George Alanson Blauvelt (November 11, 1866 – October 16, 1924) was an American lawyer and politician from New York.

Life
He was born in Ramapo, New York, to John Lewis Blauvelt and Lucinda (Gurnee) Blauvelt. He attended Mt. Chappaqua Institute, and graduated from Cornell University in 1890, and from Columbia Law School in 1892.

In 1897, he was sued by William R. Thompson for $50,000 in damages, because Blauvelt had "alienated Thompson's wife's affections".

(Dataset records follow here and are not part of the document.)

@[simp] theorem setLatch_frame (s : State) (l : Latch) :
    (setLatch s l).pending = s.pending ∧ (setLatch s l).clk = s.clk ∧ (setLatch s l).objs = s.objs ∧
    (setLatch s l).led = s.led ∧ (setLatch s l).pair = s.pair ∧ (setLatch s l).logs = s.logs ∧
    (setLatch s l).uhl = s.uhl ∧ (setLatch s l).net = s.net ∧ (setLatch s l).shp = s.shp ∧
    (setLatch s l).tt = s.tt ∧ (setLatch s l).pipe = s.pipe ∧ (setLatch s l).stg = s.stg ∧
    (setLatch s l).fwd = s.fwd ∧ (setLatch s l).tc = s.tc ∧ (setLatch s l).jx = s.jx ∧ (setLatch s l).cip = s.cip ∧
    (setLatch s l).ken = s.ken ∧ (setLatch s l).dma = s.dma ∧ (setLatch s l).hst = s.hst ∧
    (setLatch s l).slc = s.slc ∧ (setLatch s l).boot = s.boot ∧ (setLatch s l).pwr = s.pwr ∧
    (setLatch s l).dbg = s.dbg ∧ (setLatch s l).hbm = s.hbm ∧ (setLatch s l).out = s.out ∧
    (setLatch s l).fresh = s.fresh := by and_intros <;> rfl

/-- A slot's state and its record are fields of boot (15 R353). -/
theorem setSlot_boot (s : State) (i st : Nat) : ∃ b, setSlot s i st = { s with boot := b } := by
  unfold setSlot writeRecord
  generalize recordNor _ = m
  exact ⟨_, rfl⟩

@[simp] theorem setSlot_frame (s : State) (i st : Nat) :
    (setSlot s i st).pending = s.pending ∧ (setSlot s i st).clk = s.clk ∧ (setSlot s i st).objs = s.objs ∧
    (setSlot s i st).led = s.led ∧ (setSlot s i st).pair = s.pair ∧ (setSlot s i st).logs = s.logs ∧
    (setSlot s i st).uhl = s.uhl ∧ (setSlot s i st).net = s.net ∧ (setSlot s i st).shp = s.shp ∧
    (setSlot s i st).tt = s.tt ∧ (setSlot s i st).pipe = s.pipe ∧ (setSlot s i st).stg = s.stg ∧
    (setSlot s i st).fwd = s.fwd ∧ (setSlot s i st).tc = s.tc ∧ (setSlot s i st).jx = s.jx ∧
    (setSlot s i st).cip = s.cip ∧ (setSlot s i st).ken = s.ken ∧ (setSlot s i st).dma = s.dma ∧
    (setSlot s i st).hst = s.hst ∧ (setSlot s i st).slc = s.slc ∧ (setSlot s i st).isl = s.isl ∧
    (setSlot s i st).pwr = s.pwr ∧ (setSlot s i st).dbg = s.dbg ∧ (setSlot s i st).hbm = s.hbm ∧
    (setSlot s i st).out = s.out ∧ (setSlot s i st).fresh = s.fresh := by
  obtain ⟨b, h⟩ := setSlot_boot s i st
  rw [h]
  simp only [and_self]

@[simp] theorem armTrial_frame (s : State) :
    (armTrial s).pending = s.pending ∧ (armTrial s).clk = s.clk ∧ (armTrial s).objs = s.objs ∧
    (armTrial s).led = s.led ∧ (armTrial s).pair = s.pair ∧ (armTrial s).logs = s.logs ∧ (armTrial s).uhl = s.uhl ∧
    (armTrial s).net = s.net ∧ (armTrial s).shp = s.shp ∧ (armTrial s).tt = s.tt ∧ (armTrial s).pipe = s.pipe ∧
    (armTrial s).stg = s.stg ∧ (armTrial s).fwd = s.fwd ∧ (armTrial s).tc = s.tc ∧ (armTrial s).jx = s.jx ∧
    (armTrial s).cip = s.cip ∧ (armTrial s).ken = s.ken ∧ (armTrial s).dma = s.dma ∧ (armTrial s).hst = s.hst ∧
    (armTrial s).slc = s.slc ∧ (armTrial s).isl = s.isl ∧ (armTrial s).pwr = s.pwr ∧ (armTrial s).dbg = s.dbg ∧
    (armTrial s).hbm = s.hbm ∧ (armTrial s).out = s.out ∧ (armTrial s).fresh = s.fresh := by and_intros <;> rfl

Blauvelt was a member of the New York State Assembly (Rockland Co.) in 1911 and 1912; and of the New York State Senate (23rd D.) in 1913 and 1914.

In September 1914, he opened a law firm in Manhattan with New York Attorney General Thomas Carmody and Deputy Attorney General Joseph A. Kellogg, who both had just resigned, but left the firm in October 1915. He was a delegate to the New York State Constitutional Convention of 1915.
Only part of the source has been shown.